B.
Б. То же самое Борис Слуцкий или тот же Иосиф Бродский... Все в русской поэтической традиции.C.
К. Четкой грани между теми, кто сжигает себя до конца в поэзии — еврей или русский, — похоже, и нету. Особенно в советское время. Инстинктивно понимая, что русская литературная традиция — это самосожжение на пламени искусства, они шли на это. И по большому счету — побеждали.А сам Осип Мандельштам? Он не был человеком богемы. Но он был человеком, который понимал, что жертвенность в русской литературе — это необходимое условие для того, чтобы в ней остаться навсегда.
B.
Б. Ты говоришь, что либеральные лидеры сделали на Высоцкого ставку после его смерти, но почему же они, обладая недюжинной властью в советское время, влиянием в издательствах и журналах, не помогли ему же при жизни опубликовать ни строчки? А как он об этом мечтал! Печатался тогда Солженицын, печатался Шаламов, печатался Трифонов, печатались куда более острые вещи, чем, скажем, фронтовые стихи Высоцкого, но ему та же либеральная элита закрывала доступ в журналы.C.

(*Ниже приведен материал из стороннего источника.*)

theorem witness_DigAndFaultClear :
    (Takes 0x18 [3] (asks 0x18 [3] run) ∧ 3 ≤ (3 : Byte).toNat) ∧
    (Takes 0x18 [2] (asks 0x18 [2] cutoff) ∧ DigMode.lockFront.code = (2 : Byte).toNat) ∧
    (Takes 0x19 [2] (asks 0x19 [2] run) ∧ 2 ≤ (2 : Byte).toNat) ∧
    (Takes 0x19 [1] (asks 0x19 [1] run) ∧ driveCode .dr = (1 : Byte).toNat ∧ ((asks 0x19 [1] run).drc.chan .dr).fault ≠ .latched) ∧
    (let s := asks 0x19 [0] { run with drc := { run.drc with df := { run.drc.df with fault := .latched } } }
     Takes 0x19 [0] s ∧ driveCode .df = (0 : Byte).toNat ∧ (s.drc.chan .df).fault = .latched) := by decide

theorem witness_DriveRecordsStayInOrder : ∃ s t : State, DriveRecordsOk s ∧ step s = .next t ∧ t.drc.dr.fault = .latched := by
  refine ⟨{ tripping 2300 [1000, 1620] run with pending := [.driveUpdate .dr 50800] }, _, ?_, rfl, ?_⟩
  · unfold DriveRecordsOk driveChanOk; decide
  · decide

theorem witness_WinchRunReplacesTheOperation :
    (let p := 4 :: h 600
     Takes 0x20 p (asks 0x20 p run) ∧ p.length = 3 ∧ 4 ≤ u8At p 0) ∧
    (let p := 3 :: h 0
     Takes 0x20 p (asks 0x20 p failsafe) ∧ p.length = 3 ∧ u8At p 0 ≤ 3 ∧ u8At p 0 ≠ 2 ∧ (asks 0x20 p failsafe).csc.chassis = .failsafe) ∧
    (let p := 1 :: h 600
     let s := asks 0x20 p (winch (fun x => { x with position := 32000 }) (ready run))
     Takes 0x20 p s ∧ u8At p 0 ≤ 1 ∧ s.csc.chassis = .run ∧ s.wnc.valid = true ∧ s.cfg.wnc.outer ≤ s.wnc.position) ∧
    (let p := 1 :: h 0
     let s := asks 0x20 p (pulling 800 (-600) run)
     Takes 0x20 p s ∧ u8At p 0 ≤ 1 ∧ s.csc.chassis = .run ∧ s.wnc.state = .pull ∧ ¬s.cfg.wnc.outer ≤ s.wnc.position) ∧
    (let p := 0 :: h 2000
     let s := asks 0x20 p (suspending .spoolOut { host := false, hold := true, budget := false } held)
     Takes 0x20 p s ∧ u8At p 0 ≤ 1 ∧ s.csc.chassis = .hold ∧ s.wnc.state = .suspended ∧ s.wnc.valid = false) ∧
    (let p := 2 :: h 0
     Takes 0x20 p (asks 0x20 p failsafe) ∧ u8At p 0 = 2 ∧ (asks 0x20 p failsafe).csc.chassis = .failsafe) := by decide

theorem witness_WinchPullSeeksItsTarget :
    (let p := w 100 ++ h 600
     Takes 0x21 p (asks 0x21 p run) ∧ p.length = 6 ∧ (asks 0x21 p run).wnc.valid = false) ∧
    (let p := w 301 ++ h 600
     let s := asks 0x21 p (ready run)
     Takes 0x21 p s ∧ s.csc.chassis = .run ∧ s.wnc.valid = true ∧
      (max s.cfg.wnc.inner (min s.cfg.wnc.outer (Int.tdiv (i32At p 0 * 1000) s.cfg.wnc.umPerCount)) - s.wnc.position).natAbs ≤ 4) ∧
    (let p := w (-2000000) ++ h 1001
     let s := asks 0x21 p (ready held)
     Takes 0x21 p s ∧ s.csc.chassis = .hold ∧ s.wnc.valid = true ∧
      5 ≤ (max s.cfg.wnc.inner (min s.cfg.wnc.outer (Int.tdiv (i32At p 0 * 1000) s.cfg.wnc.umPerCount)) - s.wnc.position).natAbs) := by
  decide

theorem witness_SuspendAndResumeByTheHost :
    (let s := asks 0x22 [] (pulling 800 (-600) run)
     Takes 0x22 [] s ∧ s.wnc.state = .pull) ∧
    (let s := asks 0x22 [] (suspending .spoolIn { host := false, hold := true, budget := false } held)
     Takes 0x22 [] s ∧ s.wnc.state = .suspended) ∧
    (Takes 0x22 [] (asks 0x22 [] run) ∧ (asks 0x22 [] run).wnc.state = .braked) ∧
    (Takes 0x23 [] (asks 0x23 [] run) ∧ (asks 0x23 [] run).wnc.reasons.host = false) ∧
    (let s := asks 0x23 [] (suspending .spoolIn { host := true, hold := true, budget := false } held)
     Takes 0x23 [] s ∧ s.wnc.state = .suspended ∧ s.wnc.reasons.host = true ∧ s.wnc.reasons.hold = true) ∧
    (let s := asks 0x23 [] (suspending .pull { host := true, hold := false, budget := false } (pulling 400 0 run))
     Takes 0x23 [] s ∧ s.wnc.state = .suspended ∧ s.wnc.op = some .pull ∧
      s.wnc.reasons = { host := true, hold := false, budget := false } ∧ s.csc.chassis = .run ∧ s.wnc.dir = .inward ∧
      s.wnc.position ≤ s.wnc.target) ∧
    (let s := suspending .spoolIn { host := true, hold := false, budget := false } (winch (fun x => { x with position := 160 }) (ready run))
     s.wnc.op ≠ some .pull ∧ s.wnc.valid = true ∧ s.wnc.dir = .inward ∧ s.wnc.position ≤ s.cfg.wnc.inner) ∧
    (let s := suspending .spoolIn { host := true, hold := false, budget := false } (winch (fun x => { x with position := 161 }) (ready run))
     s.wnc.op ≠ some .pull ∧ s.wnc.dir = .inward ∧ ¬s.wnc.position ≤ s.cfg.wnc.inner) := by decide

theorem witness_ZeroAndLimitsAreSet :
    (let s := asks 0x24 [] (suspending .pull { host := true, hold := false, budget := false } (pulling 800 0 run))
     Takes 0x24 [] s ∧ s.wnc.state = .suspended ∧ s.wnc.op = some .pull) ∧
    (let s := asks 0x24 [] run
     Takes 0x24 [] s ∧ s.wnc.state = .braked) ∧
    (let s := asks 0x24 [] (conf (fun c => { c with wnc := { c.wnc with inner := -1, outer := 1 } }) (spooling .spoolIn .inward 5 0 run))
     Takes 0x24 [] s ∧ s.wnc.state = .spoolIn ∧ s.cfg.wnc.inner < 0 ∧ 0 < s.cfg.wnc.outer) ∧
    (let s := asks 0x24 [] (conf (fun c => { c with wnc := { c.wnc with inner := 0, outer := 1 } }) (spooling .spoolIn .inward 5 0 run))
     Takes 0x24 [] s ∧ s.wnc.state = .spoolIn ∧ s.wnc.dir = .inward ∧ 0 ≤ s.cfg.wnc.inner ∧ s.wnc.duty ≤ 0) ∧
    (let p := w 40 ++ w 40
     Takes 0x25 p (asks 0x25 p run) ∧ p.length = 8 ∧ (storing run).pst.writing ≠ none) ∧
    (let p := w (-2147483648) ++ w 2147483647
     let s := asks 0x25 p run
     Takes 0x25 p s ∧ s.pst.writing = none ∧
      max (-2000000) (min 2000000 (Int.tdiv (i32At p 0 * 1000) s.cfg.wnc.umPerCount)) = -2000000 ∧
      max (-2000000) (min 2000000 (Int.tdiv (i32At p 4 * 1000) s.cfg.wnc.umPerCount)) = 2000000 ∧ s.wnc.valid = false) ∧
    (let p := w 300 ++ w 8000
     let s := asks 0x25 p (spooling .spoolIn .inward 1200 (-5) run)
     Takes 0x25 p s ∧ s.wnc.valid = true ∧ s.wnc.state.driving = true ∧ s.wnc.dir = .inward ∧ s.wnc.duty ≤ 0 ∧
      s.wnc.position ≤ Int.tdiv (i32At p 0 * 1000) s.cfg.wnc.umPerCount) := by decide

theorem witness_ZeroAndLimitsAreSet_old_direction :
    (let s := asks 0x24 [] (conf (fun c => { c with wnc := { c.wnc with inner := 0, outer := 1 } }) (spooling .spoolOut .outward 5 (-1) run))
     Takes 0x24 [] s ∧ s.wnc.state = .spoolOut ∧ s.wnc.dir = .outward ∧ 0 ≤ s.cfg.wnc.inner ∧ s.wnc.duty < 0) ∧
    (let s := asks 0x24 [] (conf (fun c => { c with wnc := { c.wnc with inner := -1, outer := 0 } }) (spooling .spoolIn .inward 5 1 run))
     s.wnc.dir = .inward ∧ s.cfg.wnc.outer ≤ 0 ∧ 0 < s.wnc.duty) ∧
    (let p := w 300 ++ w 8000
     let s := asks 0x25 p (spooling .spoolOut .outward 1200 (-5) run)
     Takes 0x25 p s ∧ s.wnc.valid = true ∧ s.wnc.state.driving = true ∧ s.wnc.dir = .outward ∧ s.wnc.duty < 0 ∧
      s.wnc.position ≤ Int.tdiv (i32At p 0 * 1000) s.cfg.wnc.umPerCount) ∧
    (let p := w 300 ++ w 8000
     let s := asks 0x25 p (spooling .spoolOut .outward 1200 0 run)
     Takes 0x25 p s ∧ s.wnc.dir = .outward ∧ ¬s.wnc.duty < 0 ∧ ¬Int.tdiv (i32At p 4 * 1000) s.cfg.wnc.umPerCount ≤ s.wnc.position) := by decide

/-- A sweep's allocation not yet read by the winch. -/
def allocatedAt (stage : Stage) (winchGrant : Nat) (starved : Bool) (s : State) : State :=
  { s with
    wnc := { s.wnc with grantUnread := true }
    bmn := { s.bmn with stage := stage, pub := { s.bmn.pub with stage := stage } }
    pba := { s.pba with pub := { s.pba.pub with
      stage := stage, starved := starved, grant := { s.pba.pub.grant with winch := winchGrant } } } }

theorem witness_WinchUpdateDrivesTheDrum :
    (run.power = .running ∧ run.wnc.grantUnread = false ∧ run.wnc.valid = false ∧ run.wnc.state = .braked) ∧
    (let s := pulling 800 (-200) run
     s.cfg.wnc.inner < s.wnc.position ∧ s.wnc.position < s.cfg.wnc.outer ∧ s.wnc.state = .pull ∧
      s.cfg.wnc.tripLevel < min 65000 65000 ∧ min 7000 65000 ≤ s.cfg.wnc.tripLevel) ∧
    (let s := pulling 800 (-195) run
     dutyTarget s.cfg.wnc.approach s.wnc = -600 ∧ max (s.wnc.duty - 5) (min (s.wnc.duty + 5) (-600)) ≤ -200 ∧
      s.cfg.wnc.stallCurrent < min 9000 65000 ∧ min 9000 65000 ≤ s.cfg.wnc.tripLevel ∧ s.wnc.stall = none ∧
      ¬max (-190 - 5) (min (-190 + 5) (-600)) ≤ (-200 : Int)) ∧
    (let s := winch (fun x => { x with stall := some { since := 0, position := 802 }, clock := 300 }) (pulling 800 (-300) run)
     s.wnc.stall = some { since := 0, position := 802 } ∧ 2 ≤ (s.wnc.position - 802).natAbs) ∧
    (let s := winch (fun x => { x with stall := some { since := 0, position := 801 }, clock := 299 }) (pulling 800 (-300) run)
     ¬2 ≤ (s.wnc.position - 801).natAbs ∧ ¬s.cfg.wnc.stallWindow ≤ (s.wnc.clock - 0).toNat) ∧
    (let s := winch (fun x => { x with stall := some { since := 0, position := 801 }, clock := 300 }) (pulling 800 (-300) run)
     s.cfg.wnc.stallWindow ≤ (s.wnc.clock - 0).toNat ∧ s.wnc.dir = .inward) ∧
    (let s := winch (fun x => { x with stall := some { since := 0, position := 801 }, clock := 300 })
       (spooling .spoolOut .outward 800 (-205) run)
     s.wnc.dir = .outward ∧ s.wnc.state = .spoolOut ∧ dutyTarget s.cfg.wnc.approach s.wnc > 0 ∧ s.wnc.duty + 5 ≤ -200) ∧
    (let s := spooling .spoolIn .inward 160 (-5) run
     s.wnc.valid = true ∧ s.wnc.state.driving = true ∧ min 0 65000 ≤ s.cfg.wnc.tripLevel ∧ min 0 65000 ≤ s.cfg.wnc.stallCurrent ∧
      s.wnc.dir = .inward ∧ capOutput 1000 (slewDuty s.wnc.duty (dutyTarget s.cfg.wnc.approach s.wnc)) ≤ 0 ∧
      s.wnc.position ≤ s.cfg.wnc.inner) ∧
    (let s := allocatedAt .limit 499 true (spooling .spoolIn .inward 200 (-5) run)
     s.power = .running ∧ s.wnc.grantUnread = true ∧ s.wnc.state = .spoolIn ∧ s.pba.pub.starved = true ∧
      s.pba.pub.grant.winch < min 500 65000) ∧
    (let s := allocatedAt .shed 0 true (suspending .spoolIn { host := true, hold := false, budget := false } run)
     s.wnc.state = .suspended ∧ s.bmn.pub.stage = .shed) ∧
    (let s := allocatedAt .limit 1000 false (suspending .spoolIn { host := true, hold := false, budget := true } run)
     s.wnc.state = .suspended ∧ s.wnc.reasons.budget = true ∧ 2 * s.cfg.wnc.minimum ≤ s.pba.pub.grant.winch ∧
      s.bmn.pub.stage = .limit ∧ s.wnc.reasons.host = true) ∧
    (let s := allocatedAt .limit 1000 false (suspending .pull { host := false, hold := false, budget := true } (pulling 400 0 run))
     s.power = .running ∧ s.wnc.grantUnread = true ∧ s.wnc.state = .suspended ∧ s.wnc.op = some .pull ∧
      2 * s.cfg.wnc.minimum ≤ s.pba.pub.grant.winch ∧ s.wnc.dir = .inward ∧ s.wnc.position ≤ s.wnc.target) ∧
    (let s := allocatedAt .warn 1000 false
       (suspending .spoolIn { host := false, hold := false, budget := true } (spooling .spoolIn .inward 160 0 run))
     s.wnc.op = some .spoolIn ∧ s.wnc.valid = true ∧ s.wnc.position ≤ s.cfg.wnc.inner) ∧
    (let s := allocatedAt .normal 1000 false
       (suspending .spoolIn { host := false, hold := false, budget := true } (spooling .spoolIn .inward 161 0 run))
     s.wnc.op = some .spoolIn ∧ s.wnc.dir = .inward ∧ ¬s.wnc.position ≤ s.cfg.wnc.inner) ∧
    (let s := allocatedAt .normal 999 false (suspending .spoolIn { host := false, hold := false, budget := true } run)
     s.bmn.pub.stage ≠ .shed ∧ s.pba.pub.grant.winch < 2 * s.cfg.wnc.minimum) := by decide

theorem witness_WinchUpdateDrivesTheDrum_at_the_stops :
    (let s := spooling .spoolOut .outward 160 (-6) run
     s.wnc.grantUnread = false ∧ s.wnc.valid = true ∧ s.wnc.state.driving = true ∧ s.wnc.dir = .outward ∧
      s.cfg.wnc.inner = 160 ∧ capOutput 1000 (slewDuty s.wnc.duty (dutyTarget s.cfg.wnc.approach s.wnc)) < 0) ∧
    (let s := spooling .spoolOut .outward 159 (-5) run
     s.wnc.dir = .outward ∧ ¬capOutput 1000 (slewDuty s.wnc.duty (dutyTarget s.cfg.wnc.approach s.wnc)) < 0 ∧
      s.wnc.position < s.cfg.wnc.inner ∧ s.wnc.position < s.cfg.wnc.outer) ∧
    (let s := spooling .spoolIn .inward 32001 0 run
     s.wnc.dir = .inward ∧ s.wnc.duty ≤ 0 ∧ s.cfg.wnc.outer < s.wnc.position ∧ s.cfg.wnc.inner < s.wnc.position) := by decide

theorem witness_WinchUpdateDrivesTheDrum_unread_grant :
    (let s := allocatedAt .limit 499 true (spooling .spoolIn .inward 200 (-5) run)
     s.wnc.grantUnread = true ∧ s.wnc.state = .spoolIn ∧ s.bmn.pub.stage ≠ .shed ∧ min 499 65000 ≤ s.pba.pub.grant.winch ∧
      s.wnc.reasons = noReasons) ∧
    ((allocatedAt .shed 0 true run).wnc.grantUnread = true ∧ (allocatedAt .shed 0 true run).wnc.state = .braked ∧
      (allocatedAt .shed 0 true run).wnc.reasons = noReasons) := by decide

/-- R154: after a release every reader of the battery set sees SHED, the winch's grant read too. -/
theorem test_grant_read_sees_shed_after_a_release :
    let s := allocatedAt .cutoff 1000 false cutoff
    let released := after (.cutoffRelease []) (asks 0x04 [] { s with bmn := { s.bmn with pub := { s.bmn.pub with minVc := 3400 } } })
    let u := spooling .spoolIn .inward 200 (-5) { released with csc := run.csc }
    released.csc.chassis = .standby ∧ u.pba.pub.stage = .cutoff ∧ u.wnc.grantUnread = true ∧
      (after (.winchUpdate 0) u).wnc.reasons = { host := false, hold := false, budget := true } := by decide

/-- The pair that follows in the sequence (0,0), (1,0), (1,1), (0,1), (0,0) (R85). -/
def nextPins (x : EncoderPins) : EncoderPins :=
  if x = { a := false, b := false } then { a := true, b := false }
  else if x = { a := true, b := false } then { a := true, b := true }
  else if x = { a := true, b := true } then { a := false, b := true }
  else { a := false, b := false }

theorem witness_EncoderCountsTheLine :
    (let s := ready run
     s.power = .running ∧ -2000000 ≤ s.wnc.position + 1 ∧ s.wnc.position + 1 ≤ 2000000 ∧ s.wnc.enc = { a := false, b := false } ∧
      { a := true, b := false } = nextPins s.wnc.enc ∧ s.wnc.enc = nextPins { a := false, b := true } ∧
      s.wnc.state = .braked) ∧
    (let s := pulling 401 (-150) run
     s.wnc.state = .pull ∧ s.wnc.dir = .inward ∧ s.wnc.position + -1 ≤ s.wnc.target) ∧
    (let s := spooling .spoolIn .inward 161 (-5) run
     s.wnc.state ≠ .pull ∧ s.wnc.valid = true ∧ s.wnc.state.driving = true ∧ s.wnc.dir = .inward ∧ s.wnc.duty ≤ 0 ∧
      s.wnc.position + -1 ≤ s.cfg.wnc.inner) ∧
    (let s := spooling .spoolOut .outward 161 (-5) run
     s.wnc.state ≠ .pull ∧ s.wnc.valid = true ∧ s.wnc.state.driving = true ∧ s.wnc.dir = .outward ∧ s.wnc.duty < 0 ∧
      s.wnc.position + -1 ≤ s.cfg.wnc.inner) ∧
    (let s := ready run
     true ≠ s.wnc.enc.a ∧ true ≠ s.wnc.enc.b ∧ s.wnc.hasOp = false) ∧
    (let s := suspending .pull { host := true, hold := false, budget := false } (pulling 800 0 run)
     s.wnc.hasOp = true ∧ s.wnc.op = some .pull) ∧
    (let s := winch (fun x => { x with position := 2000000 }) run
     s.wnc.position = 2000000 ∧ s.wnc.state ≠ .pull ∧ s.wnc.hasOp = false ∧ s.wnc.position + -1 ≤ 2000000) ∧
    (let s := winch (fun x => { x with position := -2000000 }) (pulling 800 (-150) run)
     s.wnc.position = -2000000 ∧ s.wnc.hasOp = true ∧ s.wnc.op = some .pull) ∧
    (let s := winch (fun x => { x with clock := 50 }) run
     s.power = .running ∧ 50 ≤ (s.wnc.clock - s.wnc.windowStart).toNat) ∧
    (let s := winch (fun x => { x with clock := 49 }) run
     (s.wnc.clock - s.wnc.windowStart).toNat < 50) := by decide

К. Я тебе сейчас скажу почему. Как ты думаешь, почему Высоцкий, желая публиковаться, не шел, допустим, к Вадиму Кожинову, который открыл десятки самых разных поэтов, помогал сотням пробиться в литературу? Почему Высоцкий не пришел к Владимиру Соколову, почему не пришел ко мне? Почему не шел в «Огонек» или «Молодую гвардию»? Его тянуло к либеральному направлению, и от этого никуда не уйдешь. Но его сотоварищи, тот же Евтушенко и Рождественский, были уже людьми массового искусства. И они, может, не отдавая себе отчета, понимали, что это ненужная им конкуренция. У нас, в нашем русском поэтическом стане, мы всегда были рады любому таланту, который рождался на наших глазах. Так мы были рады Рубцову и, как могли, помогали ему, как я был рад Шкляревскому, как мы были рады Передрееву, Борису Примерову, молодым талантам. Привечали, как могли. Нам было радостно и приятно, потому что это говорило о творческой энергии русской души. В нашем коллективном сознании каждая добавка, каждый новый талант — это наше общее дело. А у них тогда уже были рыночные отношения. Отчетливо сознаваемые или нет, я не знаю. Это далекий от меня мир. Там даже национальность не имела особого значения. У людей массовой культуры все было расписано на большое время вперед. Думаю, что и Вознесенский, и Евтушенко, весь этот круг как бы снисходительно относился к Высоцкому и его желанию печататься. У тебя уже есть своя слава, своя сфера популярности, не лезь к нам. Это — наше. Наша ниша, наш кусок хлеба. Ты здесь нам не нужен. Ты не брошен. Ты не одинок. У тебя есть все. Но ради твоего тщеславия литературного внедрять тебя в нашу сферу мы не хотим и не позволим... Я как бы реконструирую ощущения его именитых литературных друзей. Мне кажется, все происходило именно так. Не лучший Евтушенко поэт, чем Высоцкий. Ну, половчей немножко, но не более того. А уж болтливее во много раз.B.
Б. Интересно, а если бы Владимир Высоцкий обратился к русскому поэтическому стану, приняли бы его?C.
К. Конечно, и тут путь не был бы усыпан розами, но по другим причинам. Мы друг от друга требовали полного совершенства. Я помню прекрасно, когда Рубцов нам читал свои стихи, и Соколов слушал его, и Передреев. И жестокие слова произносили. Тот же Толя Передреев говорил с ним сурово. «Я уеду из этой деревни...», — писал Рубцов, а потом то ли вернется, то ли нет... Мы не прощали никакого кокетства. И после этих рубцовских строчек Толя сказал: «Ты реши сам, сможешь возвратиться или нет...» Или, например, Коля Рубцов слушал стихи Соколова, а потом назвал его «дачным поэтом». В этом тоже был оттенок правды, который Соколову нужно было в уме все время держать. Пейзажная лирическая московская стихия, которая царила в стихах Володи Соколова, не удовлетворяла Рубцова. Ему нужны были более крупные чувства. И более глубокое совпадение судьбы и слова. И он не стеснялся говорить об этом своему другу. Так что у Высоцкого, если бы он пришел к нам, была бы трудная жизнь. Приблизительность мысли и чувств нами не прощалась. Но полюбить бы мы его — полюбили. Даже несовершенного. В этом я не сомневаюсь.